How it is administered

Gemtuzumab ozogamicin is given as an intravenous (IV) infusion, meaning it is administered directly into a vein. It is supplied as a sterile, white to off-white powder that is reconstituted and diluted before use. The medication is dosed based on body surface area (mg/m²) and is given on specific days, depending on the treatment regimen (for example, Days 1, 4, and 7 for certain protocols). The infusion is typically administered over 2 hours and must be protected from light during administration.

How it works

Gemtuzumab ozogamicin is a type of targeted therapy known as an antibody-drug conjugate. It consists of an antibody that specifically binds to the CD33 antigen, which is commonly found on the surface of acute myeloid leukemia (AML) cells. Attached to this antibody is a potent chemotherapy agent called N-acetyl gamma calicheamicin.

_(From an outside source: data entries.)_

-- ==== Sys2Proof/Machine/Clock.lean ====
section
/-! DEFINITION. What the part does while no command waits: the reference clock counts one millisecond, and the events that
are then due are queued in a free order (log 1, 2, 4, 6). -/

namespace Sys2Proof.Machine

/-- A command, if it is due. -/
def whenDue (b : Bool) (c : Instr) : List Instr := if b then [c] else []

/-- A rate window that has lasted its 10,000 ms. -/
def windowDue (w : Option RateWindow) (clock : Nat) : Bool := match w with
  | some w => w.complete clock
  | none => false

/-- The events of one lane that are due. -/
def State.laneDue (s : State) (l : LaneNo) : List Instr :=
  whenDue (timerDue s.liu[l].gapTimer s.clock) (.gapTimerExpiry l)
    ++ whenDue (windowDue s.liu[l].window s.clock) (.rateWindowCompletion l)
    ++ whenDue (timerDue s.liu[l].resend s.clock) (.holdOffResend l)
    ++ whenDue (timerDue s.cc[l].keepalive s.clock) (.keepaliveExpiry l)
    ++ whenDue (timerDue s.cm[l].lost.grace s.clock) (.laneGraceExpiry l .lost)
    ++ whenDue (timerDue s.cm[l].drift.grace s.clock) (.laneGraceExpiry l .drift)

/-- An operation waits that the Store Port may issue (R134, R136). -/
def State.issueDue (s : State) : Bool := s.mayIssue && (s.store.interrupted.isSome || s.nextOp.isSome)

/-- The operation in flight has been there for 500 ms. -/
def State.storeOverdue (s : State) : Bool := match s.store.inFlight with
  | some f => f.overdue s.clock
  | none => false

/-- The events of the whole part that are due. -/
def State.partDue (s : State) : List Instr :=
  whenDue (timerDue s.exportLink.hold s.clock) .exportHoldExpiry
    ++ whenDue (s.alarm.configTimer.due s.clock) .configTimerExpiry
    ++ whenDue (timerDue s.alarm.swap s.clock) .swapTimerExpiry
    ++ whenDue (timerDue s.retry s.clock) .retryTimerExpiry
    ++ whenDue s.storeOverdue .storeTimeout
    ++ whenDue (!s.store.up && timerDue s.store.nextIdentify s.clock) .identifyRetry
    ++ whenDue s.issueDue .storeIssue
    ++ whenDue s.warmReady .warmResetComplete

/-- Every event that is due. -/
def State.due (s : State) : List Instr := allLanes.flatMap s.laneDue ++ s.partDue

/-- Station time one millisecond on, up to its largest value (R188; log 2). -/
def stationAfter (t : Time) : Time := t.map (fun n => min (n + 1) maxStation)

/-- One millisecond passes. -/
def State.tick (s : State) : State :=
  let s := { s with emitted := [], clock := s.clock + 1, station := stationAfter s.station }
  let (events, t) := s.draw s.due
  { t with pending := events }

end Sys2Proof.Machine
end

When gemtuzumab ozogamicin binds to CD33-positive cells, the entire complex is taken into the cancer cell. Inside the cell, the chemotherapy component is released, causing breaks in the cell's DNA, which leads to cell cycle arrest and programmed cell death (apoptosis). This targeted approach helps to deliver the chemotherapy directly to the leukemia cells, potentially reducing damage to normal cells.

Who Should take it

Gemtuzumab ozogamicin is indicated for patients with CD33-positive acute myeloid leukemia (AML). It can be used in adults and children (as young as 1 month old) who have newly diagnosed AML, as well as in adults and children (2 years and older) with relapsed or refractory AML.

The medication may be used alone or in combination with other chemotherapy drugs, depending on the patient's specific situation and health status. It is important that the leukemia cells express the CD33 antigen, as the drug specifically targets this marker.

Who should not take it

Gemtuzumab ozogamicin should not be used in patients who have a known hypersensitivity or allergy to the active substance or any of its components. This includes patients who have experienced anaphylactic reactions to the medication in the past.

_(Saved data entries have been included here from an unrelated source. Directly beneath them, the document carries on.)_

/-- An IDENTIFY's completion: the first good count begins the scan and brings a store that is DOWN UP, an equal count brings
the store back UP, another count leaves it DOWN, and a failure takes it DOWN. -/
def Obligations.IdentifyCompletionSetsTheStoreState : Prop :=
  ∀ (s : State) (d : Bool) (at_ : Nat), s.store.inFlight = some ⟨⟨.identify, d⟩, at_⟩ →
    (∀ n : Nat, 16 ≤ n → n ≤ 65536 → s.store.up = true → s.store.count = none → s.settled →
      exec (.identifyCompletion (.ok n)) s = .next { s with
        emitted := []
        store := { s.store with inFlight := none, returned := some n, count := some n }
        extents := (List.range n).map (fun e => ⟨e, if e = 0 then .system else .free, none, none, none, 0, false⟩)
        scan := .system 0 ⟨none, none, none⟩ }) ∧
    (∀ n : Nat, 16 ≤ n → n ≤ 65536 → s.store.up = false → s.store.count = none →
      ∃ t, exec (.identifyCompletion (.ok n)) s = .next t ∧ t.store.up = true ∧ t.store.nextIdentify = none ∧
        t.store.count = some n ∧ t.store.returned = some n ∧ t.store.inFlight = none ∧ t.dev.storeLost = none ∧
        t.extents = (List.range n).map (fun e => ⟨e, if e = 0 then .system else .free, none, none, none, 0, false⟩) ∧
        t.scan = .system 0 ⟨none, none, none⟩ ∧ State.leavesOthers s t) ∧
    (∀ n : Nat, 16 ≤ n → n ≤ 65536 → s.store.up = false → s.store.count = some n →
      ∃ t, exec (.identifyCompletion (.ok n)) s = .next t ∧ t.store.up = true ∧ t.store.nextIdentify = none ∧
        t.store.count = some n ∧ t.store.inFlight = none ∧ t.store.interrupted = s.store.interrupted ∧
        t.dev.storeLost = none ∧ State.leavesOthers s t) ∧
    (∀ n m : Nat, 16 ≤ n → n ≤ 65536 → s.store.up = false → s.store.count = some m → n ≠ m → s.settled →
      exec (.identifyCompletion (.ok n)) s = .next { s with
        emitted := [], store := { s.store with inFlight := none, returned := some n } }) ∧
    (∀ r : IdentifyResult, (r = .fail ∨ ∃ n, r = .ok n ∧ (n < 16 ∨ 65536 < n)) →
      (s.store.up = true →
        ∃ t, exec (.identifyCompletion r) s = .next t ∧ t.store.up = false ∧ t.store.inFlight = none ∧
          t.store.nextIdentify = some (s.clock + 5000) ∧ t.dev.storeLost.isSome = true ∧
          t.settings = s.settings ∧ t.st = s.st ∧ t.le = s.le ∧ t.cc = s.cc) ∧
      (s.store.up = false → s.settled →
        exec (.identifyCompletion r) s = .next { s with
          emitted := [], store := { s.store with inFlight := none } }))

/-- A lane page program's completion. OK: a header opens the content pages, a content page counts in its extent and its
buffer is FREE, page 4094 and the last program of a flush set seal the extent and offer its seal, and a seal changes nothing
more. FAIL: a content page shuts its extent at the last good page, FAULTY, or frees it when it has none, and its buffer
waits again; a header retires its extent; a seal makes its extent FAULTY, unless it has been chosen for reuse since, which
then takes no flag (the model's choice: log 53); each reports STORE_FAULT. A lane that still holds records makes its next
attempt at once: it takes its lowest FREE candidate, which may be the extent just freed, and one that holds none is IDLE (with
no lane WANTED and every kept finding naming its own lane, nothing else changes in the extents). A
completion that a format or a warm reset has given up is discarded, and with nothing in flight the row does nothing (the
model's reading: log 3). -/
def Obligations.LaneProgramCompletes : Prop :=
  ∀ (s : State) (l : LaneNo) (ext page at_ : Nat), s.settled →
    let flying (what : LanePage) (discard : Bool) : Prop :=
      s.store.inFlight = some ⟨⟨.laneProgram l what ext page, discard⟩, at_⟩
    let faulted (t : State) : Prop :=
      t.notices.finding[l] = true ∧ t.store.inFlight = none ∧ State.leavesOthers s t
    let left (t : State) : Prop := ∀ v : WritePoint, t.ac[l].alloc ≠ .writing v
    let next (z : Extent) : Prop :=
      s.gateOpen = true ∧ (s.candidates l).find? (fun x => x.state == .free) = some z ∧ z.no ≠ ext
    let owner (n : Nat) : Option LaneNo := s.settings.extentMap.owner s.extents.length n
    let takes (z : Extent) (change : Extent → Extent) (t : State) : Prop :=
      t.ac[l].alloc = .chosen z.no ∧
      (s.anyWanted = false → s.findingsOwned →
        t.extents = s.extents.map (fun (y : Extent) => if y.no = ext then change y
          else if y.no = z.no then
            { y with state := .erasing, tag := none, first := none, last := none, pages := 0, faulty := false }
          else y) ∧
        t.store.erases = s.store.erases ++ [⟨z.no, some l⟩])
    (∀ (o f g : Nat) (w : WritePoint), s.ac[l].alloc = .writing w → flying (.header o f g) false →
      exec (.laneProgramCompletion true) s = .next { s with
        emitted := []
        ac := s.ac.set l { s.ac[l] with alloc := .writing { w with headerDone := true } }
        store := { s.store with inFlight := none } }) ∧
    (∀ (i : Fin 4) (w : WritePoint), s.ac[l].alloc = .writing w → page ≠ 4094 →
      s.ac[l].buffers[i].sealAfter = false → flying (.content i) false →
      exec (.laneProgramCompletion true) s = .next (State.reportBuffers l { s with
        emitted := []
        ac := s.ac.set l { s.ac[l] with buffers := s.ac[l].buffers.set i ⟨.free, [], 0, false⟩ }
        extents := s.extents.map (fun (x : Extent) => if x.no = ext then
          { x with
            pages := x.pages + 1
            last := some (latestTime (x.last.getD 0) s.ac[l].buffers[i].records) } else x)
        store := { s.store with inFlight := none } })) ∧
    (∀ (i : Fin 4) (w : WritePoint) (x : Extent), s.ac[l].alloc = .writing w →
      page = 4094 ∨ s.ac[l].buffers[i].sealAfter = true → s.extentOf ext = some x → flying (.content i) false →
      let last (y : Extent) : Nat := latestTime (y.last.getD 0) s.ac[l].buffers[i].records
      let sealed (y : Extent) : Extent := { y with state := .sealed, pages := y.pages + 1, last := some (last y) }
      let freed : Vector PageBuffer 4 := s.ac[l].buffers.set i ⟨.free, [], 0, false⟩
      let holdsNone (b : PageBuffer) : Prop := b.state = .free ∨ (b.state = .filling ∧ b.records = [])
      ∃ t, exec (.laneProgramCompletion true) s = .next t ∧
        t.ac[l].seals = s.ac[l].seals ++ [⟨ext, x.pages + 2, x.first.getD 0, last x, x.pages + 1, s.stamp⟩] ∧
        left t ∧ t.store.inFlight = none ∧ State.leavesOthers s t ∧
        ((∀ j : Fin 4, j ≠ i → holdsNone s.ac[l].buffers[j]) →
          t.ac[l].alloc = .idle ∧ t.ac[l].buffers = freed ∧
          t.extents = s.extents.map (fun (y : Extent) => if y.no = ext then sealed y else y) ∧
          t.store.erases = s.store.erases) ∧
        (∀ (j : Fin 4) (z : Extent), j ≠ i → ¬ holdsNone s.ac[l].buffers[j] → next z →
          takes z sealed t ∧
          (s.ac[l].stalled = false → s.ac[l].short = false → t.ac[l].buffers = freed))) ∧
    (∀ x : PendingSeal, flying (.sealPage x) false →
      exec (.laneProgramCompletion true) s = .next { s with
        emitted := [], store := { s.store with inFlight := none } }) ∧
    (∀ (what : LanePage) (ok : Bool), flying what true →
      exec (.laneProgramCompletion ok) s = .next { s with
        emitted := [], store := { s.store with inFlight := none } }) ∧
    (∀ ok : Bool, s.store.inFlight = none →
      exec (.laneProgramCompletion ok) s = .next { s with emitted := [] }) ∧
    (∀ what : LanePage, flying what false → ∃ t, exec (.laneProgramCompletion false) s = .next t ∧ faulted t) ∧
    (∀ (i : Fin 4) (w : WritePoint), s.ac[l].alloc = .writing w → flying (.content i) false →
      let waits (t : State) : Prop := t.ac[l].buffers[i] = { s.ac[l].buffers[i] with state := .waiting }
      ∃ t, exec (.laneProgramCompletion false) s = .next t ∧ faulted t ∧ left t ∧
        (s.warm = none → waits t ∧ t.ac[l].alloc ≠ .idle) ∧
        ((∀ y ∈ s.extents, y.no = ext → y.pages ≠ 0) →
          (∀ y ∈ t.extents, y.no = ext →
            (∃ x ∈ s.extents, y = { x with state := .sealed, faulty := true }) ∨
            (y.state = .retired ∧ y.tag = none ∧ y.first = none ∧ y.last = none)) ∧
          (∀ z : Extent, next z → waits t ∧ takes z (fun y => { y with state := .sealed, faulty := true }) t)) ∧
        ((∀ y ∈ s.extents, y.no = ext → y.pages = 0) →
          (∀ y ∈ t.extents, y.no = ext →
            (y.state = .free ∨ y.state = .erasing) ∧ y.tag = none ∧ y.first = none ∧ y.last = none) ∧
          (∀ z : Extent, next z →
            owner ext ≠ some l ∨ (∃ before after, s.extents = before ++ z :: after ∧ ∀ y ∈ before, y.no ≠ ext) →
            waits t ∧ takes z
              (fun y => { y with state := .free, tag := none, first := none, last := none, pages := 0 }) t) ∧
          (∀ (before after : List Extent) (x : Extent), s.gateOpen = true → s.extents = before ++ x :: after →
            x.no = ext → owner ext = some l → (∀ y ∈ before, y.state = .free → owner y.no ≠ some l) →
            waits t ∧ t.ac[l].alloc = .chosen ext))) ∧
    (∀ (o f g : Nat) (w : WritePoint), s.ac[l].alloc = .writing w → flying (.header o f g) false →
      ∃ t, exec (.laneProgramCompletion false) s = .next t ∧ faulted t ∧ left t ∧
        (∀ y ∈ t.extents, y.no = ext →
          y.state = .retired ∧ y.tag = none ∧ y.first = none ∧ y.last = none ∧ y.pages = 0) ∧
        (s.warm = none → ∀ j : Fin 4, s.ac[l].buffers[j].state = .waiting →
          t.ac[l].buffers[j] = s.ac[l].buffers[j] ∧ t.ac[l].alloc ≠ .idle) ∧
        (∀ (j : Fin 4) (z : Extent), s.ac[l].buffers[j].state = .waiting → next z →
          t.ac[l].buffers[j] = s.ac[l].buffers[j] ∧
          takes z (fun y => { y with state := .retired, tag := none, first := none, last := none, pages := 0 }) t)) ∧
    (∀ x : PendingSeal, flying (.sealPage x) false →
      ∃ t, exec (.laneProgramCompletion false) s = .next t ∧ faulted t ∧
        ((∀ y ∈ s.extents, y.no = ext → y.state = .sealed ∧ y.tag = some l) →
          ∀ y ∈ t.extents, y.no = ext → y.faulty = true ∧
            ((y.state = .sealed ∧ y.tag = some l) ∨ (y.state = .retired ∧ y.tag = none))) ∧
        (s.ac[l].alloc ≠ .idle →
          t.ac[l].alloc = s.ac[l].alloc ∧
          t.extents = s.extents.map (fun (y : Extent) => if y.no = ext ∧ y.state = .sealed ∧ y.tag = some l then
            { y with faulty := true } else y)))

/-- A system extent program's completion and an erase's: a settings image becomes the saved one and a SAVE is reported, a
copy that failed goes to the next page, an erase that failed abandons every write. -/
def Obligations.SystemExtentOperationsComplete : Prop :=
  ∀ (s : State) (p at_ : Nat) (d : Bool),
    (∀ w : SysWrite, s.store.inFlight = some ⟨⟨.sysProgram p w, d⟩, at_⟩ →
      (∀ x : Settings, w.content = .image x → w.isSave = true →
        exec (.systemProgramCompletion true) s = .next { s with
          emitted := [], store := { s.store with inFlight := none }, sys := { s.sys with saved := some x }
          notices := { s.notices with saveDone := some true }, saveInFlight := false }) ∧
      (∀ x : Settings, w.content = .image x → w.isSave = false →
        exec (.systemProgramCompletion true) s = .next { s with
          emitted := [], store := { s.store with inFlight := none }, sys := { s.sys with saved := some x } }) ∧
      (∀ x : HoldTable, w.content = .holds x →
        exec (.systemProgramCompletion true) s = .next { s with
          emitted := [], store := { s.store with inFlight := none } }) ∧
      exec (.systemProgramCompletion false) s = .next { s with
        emitted := [], store := { s.store with inFlight := none }
        sys := { s.sys with queue := w :: s.sys.queue } }) ∧
    (s.store.inFlight = some ⟨⟨.sysErase, d⟩, at_⟩ →
      (∃ queue next, exec (.systemEraseCompletion true) s = .next { s with
          emitted := [], store := { s.store with inFlight := none }
          sys := { s.sys with appendPage := some 0, queue := queue, nextCopy := next } } ∧
        queue.map SysWrite.content = (s.sys.saved.map CopyContent.image).toList ++ [.holds s.holds]
          ++ s.sys.queue.map SysWrite.content) ∧
      (∃ t, exec (.systemEraseCompletion false) s = .next t ∧ t.sys.queue = [] ∧ t.store.inFlight = none ∧
        t.dev.nextId = nextFindingId s.dev.nextId ∧ t.notices.deviceFinding = true ∧
        (s.sys.queue.any SysWrite.isSave = true → t.saveInFlight = false ∧ t.notices.saveDone = some false) ∧
        (s.sys.queue.any SysWrite.isSave = false → t.saveInFlight = s.saveInFlight) ∧
        t.settings = s.settings ∧ t.holds = s.holds ∧ t.ac = s.ac ∧ t.extents = s.extents))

Additionally, it should be used with caution or avoided in patients with significant liver impairment, as the risk of severe liver toxicity (including veno-occlusive disease) is increased. Pregnant women should not use this medication due to the risk of harm to the unborn baby. Always inform your healthcare provider of your full medical history before starting treatment.

Commonly used with

Gemtuzumab ozogamicin is often used in combination with other chemotherapy drugs, particularly daunorubicin and cytarabine, for the treatment of newly diagnosed AML. The combination regimen is determined by the treating physician based on the patient's age, health status, and specific characteristics of the leukemia.

In some cases, it may be used as a single agent, especially in patients who are not able to tolerate intensive chemotherapy.

Commonly tested with

In clinical studies, gemtuzumab ozogamicin has been tested in combination with standard chemotherapy agents such as daunorubicin and cytarabine for newly diagnosed AML. It has also been studied as a single agent in patients with relapsed or refractory AML.

Additionally, it may be given as part of a treatment plan that includes supportive care medications to manage side effects, such as corticosteroids, acetaminophen, and antihistamines to prevent infusion-related reactions.